Your instructions: Among the lines below, keep only those from the one containing "(0x91, d, a, b)" through the one containing "(0xD1, 0, a, 0)", and reproduce them exactly.
--- Available data ---
/-- The class-and-opcode byte and the bytes D, A and B of an instruction word; an event or command has no word. -/
def encodeBytes : Instr → Option (Byte × Byte × Byte × Byte)
  | .sadd d a b => some (0x00, d, a, b)
  | .ssub d a b => some (0x01, d, a, b)
  | .smul d a b => some (0x02, d, a, b)
  | .smulh d a b => some (0x03, d, a, b)
  | .smulhu d a b => some (0x04, d, a, b)
  | .sdiv d a b => some (0x05, d, a, b)
  | .sdivu d a b => some (0x06, d, a, b)
  | .srem d a b => some (0x07, d, a, b)
  | .sremu d a b => some (0x08, d, a, b)
  | .sand d a b => some (0x09, d, a, b)
  | .sor d a b => some (0x0A, d, a, b)
  | .sxor d a b => some (0x0B, d, a, b)
  | .sshl d a b => some (0x0C, d, a, b)
  | .sshr d a b => some (0x0D, d, a, b)
  | .ssra d a b => some (0x0E, d, a, b)
  | .smin d a b => some (0x0F, d, a, b)
  | .smax d a b => some (0x10, d, a, b)
  | .sminu d a b => some (0x11, d, a, b)
  | .smaxu d a b => some (0x12, d, a, b)
  | .scmov d a b => some (0x13, d, a, b)
  | .spopc d a => some (0x14, d, a, 0)
  | .sclz d a => some (0x15, d, a, 0)
  | .sctz d a => some (0x16, d, a, 0)
  | .sbfx d a b => some (0x17, d, a, b)
  | .sbfi d a b => some (0x18, d, a, b)
  | .smov d a => some (0x19, d, a, 0)
  | .sceq d a b => some (0x1A, d, a, b)
  | .scne d a b => some (0x1B, d, a, b)
  | .sclt d a b => some (0x1C, d, a, b)
  | .scle d a b => some (0x1D, d, a, b)
  | .scltu d a b => some (0x1E, d, a, b)
  | .scleu d a b => some (0x1F, d, a, b)
  | .sread d a => some (0x20, d, a, 0)
  | .swrite a b => some (0x21, 0, a, b)
  | .sldl d a b => some (0x22, d, a, b)
  | .sldw d a b => some (0x23, d, a, b)
  | .sstl d a b => some (0x24, d, a, b)
  | .sstw d a b => some (0x25, d, a, b)
  | .sgetv d a b => some (0x26, d, a, b)
  | .sli d i => some (0x28, d, (split16 i).1, (split16 i).2)
  | .slih d i => some (0x29, d, (split16 i).1, (split16 i).2)
  | .slix d i => some (0x2A, d, (split16 i).1, (split16 i).2)
  | .sliy d i => some (0x2B, d, (split16 i).1, (split16 i).2)
  | .saddi d i => some (0x2C, d, (split16 i).1, (split16 i).2)
  | .sandi d i => some (0x2D, d, (split16 i).1, (split16 i).2)
  | .sori d i => some (0x2E, d, (split16 i).1, (split16 i).2)
  | .sxori d i => some (0x2F, d, (split16 i).1, (split16 i).2)
  | .sshli d i => some (0x30, d, 0, 0#2 ++ i)
  | .sshri d i => some (0x31, d, 0, 0#2 ++ i)
  | .ssrai d i => some (0x32, d, 0, 0#2 ++ i)
  | .smuli d i => some (0x33, d, (split16 i).1, (split16 i).2)
  | .sldp d i => some (0x34, d, (split16 (i ++ 0#3)).1, (split16 (i ++ 0#3)).2)
  | .satadd d a b => some (0x36, d, a, b)
  | .satxchg d a b => some (0x37, d, a, b)
  | .satcas d a b => some (0x38, d, a, b)
  | .satmin d a b => some (0x39, d, a, b)
  | .satmax d a b => some (0x3A, d, a, b)
  | .satand d a b => some (0x3B, d, a, b)
  | .sator d a b => some (0x3C, d, a, b)
  | .satxor d a b => some (0x3D, d, a, b)
  | .vadd d a b => some (0x40, d, a, b)
  | .vsub d a b => some (0x41, d, a, b)
  | .vmul d a b => some (0x42, d, a, b)
  | .vfma d a b => some (0x43, d, a, b)
  | .vfms d a b => some (0x44, d, a, b)
  | .vfnma d a b => some (0x45, d, a, b)
  | .vmin d a b => some (0x46, d, a, b)
  | .vmax d a b => some (0x47, d, a, b)
  | .vabs d a => some (0x48, d, a, 0)
  | .vneg d a => some (0x49, d, a, 0)
  | .vdiv d a b => some (0x4A, d, a, b)
  | .vrem d a b => some (0x4B, d, a, b)
  | .vsqrt d a => some (0x4C, d, a, 0)
  | .vrsqrt d a => some (0x4D, d, a, 0)
  | .vrcp d a => some (0x4E, d, a, 0)
  | .vexp2 d a => some (0x4F, d, a, 0)
  | .vlog2 d a => some (0x50, d, a, 0)
  | .vmulh d a b => some (0x51, d, a, b)
  | .vand d a b => some (0x52, d, a, b)
  | .vor d a b => some (0x53, d, a, b)
  | .vxor d a b => some (0x54, d, a, b)
  | .vshl d a b => some (0x55, d, a, b)
  | .vshr d a b => some (0x56, d, a, b)
  | .vsra d a b => some (0x57, d, a, b)
  | .vpopc d a => some (0x58, d, a, 0)
  | .vclz d a => some (0x59, d, a, 0)
  | .vceq d a b => some (0x5A, d, a, b)
  | .vcne d a b => some (0x5B, d, a, b)
  | .vclt d a b => some (0x5C, d, a, b)
  | .vcle d a b => some (0x5D, d, a, b)
  | .vcun d a b => some (0x5E, d, a, b)
  | .vsel d a b => some (0x5F, d, a, b)
  | .vcvt d a => some (0x60, d, a, 0)
  | .vrnd d a => some (0x61, d, a, 0)
  | .vmov d a => some (0x62, d, a, 0)
  | .vfromp d a => some (0x63, d, a, 0)
  | .vtop d a => some (0x64, d, a, 0)
  | .vpand d a b => some (0x65, d, a, b)
  | .vpor d a b => some (0x66, d, a, b)
  | .vpxor d a b => some (0x67, d, a, b)
  | .vpnot d a => some (0x68, d, a, 0)
  | .vshfl d a b => some (0x70, d, a, b)
  | .vshup d a b => some (0x71, d, a, b)
  | .vshdn d a b => some (0x72, d, a, b)
  | .vbcast d a b => some (0x73, d, a, b)
  | .vscan d a => some (0x74, d, a, 0)
  | .vscanmax d a => some (0x75, d, a, 0)
  | .vscanmin d a => some (0x76, d, a, 0)
  | .vredsum d a => some (0x77, d, a, 0)
  | .vredmax d a => some (0x78, d, a, 0)
  | .vredmin d a => some (0x79, d, a, 0)
  | .vballot d a b => some (0x7A, d, a, b)
  | .vcount d a => some (0x7B, d, a, 0)
  | .vrank d a => some (0x7C, d, a, 0)
  | .vtag d a => some (0x7D, d, a, 0)
  | .vgen d => some (0x7E, d, 0, 0)
  | .vld d a b => some (0x80, d, a, b)
  | .vst d a b => some (0x81, d, a, b)
  | .vldraw d a b => some (0x82, d, a, b)
  | .vstraw d a b => some (0x83, d, a, b)
  | .vldb d a b => some (0x84, d, a, b)
  | .vstb d a b => some (0x85, d, a, b)
  | .vldh d a b => some (0x86, d, a, b)
  | .vsth d a b => some (0x87, d, a, b)
  | .vlds d a => some (0x88, d, a, 0)
  | .vsts d a => some (0x89, d, a, 0)
  | .vatadd d a b => some (0x8A, d, a, b)
  | .vatmin d a b => some (0x8B, d, a, b)
  | .vatmax d a b => some (0x8C, d, a, b)
  | .vatand d a b => some (0x8D, d, a, b)
  | .vator d a b => some (0x8E, d, a, b)
  | .vatxchg d a b => some (0x8F, d, a, b)
  | .vatcas d a b => some (0x90, d, a, b)
  | .cxadd d a b => some (0x91, d, a, b)
  | .cxget d a b => some (0x92, d, a, b)
  | .cxclr a b => some (0x93, 0, a, b)
  | .cpin a => some (0x98, 0, a, 0)
  | .cpout a => some (0x99, 0, a, 0)
  | .cpgat a => some (0x9A, 0, a, 0)
  | .cpsca a => some (0x9B, 0, a, 0)
  | .cpfill a => some (0x9C, 0, a, 0)
  | .cplocal a => some (0x9D, 0, a, 0)
  | .wait s n => some (0xA0, s, 0, n)
  | .fence s r => some (0xA1, s ++ r, 0, 0)
  | .mma d a b => some (0xA8, d, a, b)
  | .mmaz d a b => some (0xA9, d, a, b)
  | .mzero d => some (0xAA, d, 0, 0)
  | .mdrv d a => some (0xAB, d, a, 0)
  | .mdrl a b => some (0xAC, 0, a, b)
  | .mdrx a b => some (0xAD, 0, a, b)
  | .mldv d a => some (0xAE, d, a, 0)
  | .bra o => some (0xC0, split24 (0#4 ++ o))
  | .brp p o => some (0xC1, split24 (p ++ o))
  | .brn p o => some (0xC2, split24 (p ++ o))
  | .split o => some (0xC3, split24 (0#4 ++ o))
  | .join => some (0xC4, 0, 0, 0)
  | .brk n o => some (0xC5, split24 (n ++ o))
  | .brx a b => some (0xC6, 0, a, b)
  | .call o => some (0xC7, split24 (0#4 ++ o))
  | .ret => some (0xC8, 0, 0, 0)
  | .land => some (0xC9, 0, 0, 0)
  | .exit a => some (0xCA, 0, a, 0)
  | .refill d => some (0xCB, d, 0, 0)
  | .rgn i => some (0xCC, split24 i)
  | .bar d a => some (0xCD, d, a, 0)
  | .mode i => some (0xCE, (split16 i).1, (split16 i).2, 0)
  | .modx i => some (0xCF, split24 (i ++ 0#3))
  | .seed a b => some (0xD0, 0, a, b)
  | .launch a => some (0xD1, 0, a, 0)
  | .trap i => some (0xD2, split24 i)
  | .brkpt => some (0xD3, 0, 0, 0)
  | .preoff i => some (0xD4, split24 i)
  | .preon => some (0xD5, 0, 0, 0)
  | .yield => some (0xD6, 0, 0, 0)
  | .sleep i => some (0xD7, split24 i)
  | .bindq d a b => some (0xD8, d, a, b)
  | .nsclr => some (0xD9, 0, 0, 0)
  | .tret => some (0xDA, 0, 0, 0)
  | .inject d a b => some (0xDB, d, a, b)
  | .nop => some (0xDC, 0, 0, 0)
  | .portAccess _ => none
  | .enginePartPerform _ _ _ _ => none
  | .sideLog _ _ _ => none
  | .sideLogReplay _ _ => none
  | .counterRetire _ _ => none
  | .atomicReturn _ _ => none
  | .errorResponse _ _ _ => none
  | .matrixTurn _ => none
  | .waveDeal _ => none
  | .waveRetire _ => none
  | .prelimit _ => none
  | .sleepEnd _ _ => none
  | .systemModeTimeout _ => none
  | .tailWrite _ _ => none
  | .descriptorAccept _ => none
  | .launchStart _ => none
  | .crewPlace _ => none
  | .launchComplete _ => none
  | .bitmapBitSet _ _ => none
  | .crewPreempt _ => none
  | .crewReplace _ => none
  | .assayDue _ => none
  | .assayDelayed _ => none
  | .assayEnd _ _ => none
  | .homeRequest _ _ _ => none
  | .walkComplete _ _ _ => none
  | .retryAfterResend _ _ _ => none
  | .leaseGrant _ _ _ _ _ => none
  | .leaseExpire _ _ => none
  | .leaseRecallAck _ _ => none
  | .migrateCommit _ _ _ => none
  | .hostMemAccess _ _ _ _ => none
  | .hostGoResponse => none
  | .peerRequest _ _ _ _ _ => none
  | .linkFlitRetry _ _ => none
  | .cxlLinkLoss => none
  | .thermalTrip => none
  | .resetRelease _ _ _ => none
  | .firmwareReady => none
  | .facceptWrite _ _ => none
  | .registerWrite _ _ => none
  | .qstart _ => none
  | .qstop _ => none
  | .qevict _ => none
  | .qresume _ => none
  | .qkill _ => none
  | .load _ _ _ _ _ _ => none
  | .ctxcreate _ _ _ => none
  | .ctxroot _ _ _ => none
  | .xinval _ _ _ _ => none
  | .resolve _ _ _ => none
  | .migrate _ _ _ _ => none
  | .fringset _ _ _ => none
  | .trapset _ _ => none
  | .ebset _ _ => none
  | .ctxsave _ _ _ _ => none
  | .ctxrestore _ _ _ => none
  | .ctxdestroy _ => none
  | .reclass _ _ _ => none
  | .lehrset _ _ => none
  | .corrread _ _ => none
  | .assayset _ _ => none
  | .tlogset _ _ _ _ => none
  | .logread _ => none
  | .ilogread _ => none
  | .peerset _ _ => none
  | .attest _ _ _ _ => none
  | .attestCert _ _ => none
  | .pwrcap _ => none
  | .regionRollback _ => none
  | .launchReplay _ => none
  | .scrubPass _ => none
  | .tokenPass _ => none
  | .diverge _ => none
  | .nativeCodeReady _ _ _ => none
  | .softError _ _ => none
  | .registerWriteback _ _ => none
  | .bandReopen _ => none
  | .leaseRecall _ _ => none
  | .arithmeticClockStep _ => none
---
Response to this exercise:
  | .cxadd d a b => some (0x91, d, a, b)
  | .cxget d a b => some (0x92, d, a, b)
  | .cxclr a b => some (0x93, 0, a, b)
  | .cpin a => some (0x98, 0, a, 0)
  | .cpout a => some (0x99, 0, a, 0)
  | .cpgat a => some (0x9A, 0, a, 0)
  | .cpsca a => some (0x9B, 0, a, 0)
  | .cpfill a => some (0x9C, 0, a, 0)
  | .cplocal a => some (0x9D, 0, a, 0)
  | .wait s n => some (0xA0, s, 0, n)
  | .fence s r => some (0xA1, s ++ r, 0, 0)
  | .mma d a b => some (0xA8, d, a, b)
  | .mmaz d a b => some (0xA9, d, a, b)
  | .mzero d => some (0xAA, d, 0, 0)
  | .mdrv d a => some (0xAB, d, a, 0)
  | .mdrl a b => some (0xAC, 0, a, b)
  | .mdrx a b => some (0xAD, 0, a, b)
  | .mldv d a => some (0xAE, d, a, 0)
  | .bra o => some (0xC0, split24 (0#4 ++ o))
  | .brp p o => some (0xC1, split24 (p ++ o))
  | .brn p o => some (0xC2, split24 (p ++ o))
  | .split o => some (0xC3, split24 (0#4 ++ o))
  | .join => some (0xC4, 0, 0, 0)
  | .brk n o => some (0xC5, split24 (n ++ o))
  | .brx a b => some (0xC6, 0, a, b)
  | .call o => some (0xC7, split24 (0#4 ++ o))
  | .ret => some (0xC8, 0, 0, 0)
  | .land => some (0xC9, 0, 0, 0)
  | .exit a => some (0xCA, 0, a, 0)
  | .refill d => some (0xCB, d, 0, 0)
  | .rgn i => some (0xCC, split24 i)
  | .bar d a => some (0xCD, d, a, 0)
  | .mode i => some (0xCE, (split16 i).1, (split16 i).2, 0)
  | .modx i => some (0xCF, split24 (i ++ 0#3))
  | .seed a b => some (0xD0, 0, a, b)
  | .launch a => some (0xD1, 0, a, 0)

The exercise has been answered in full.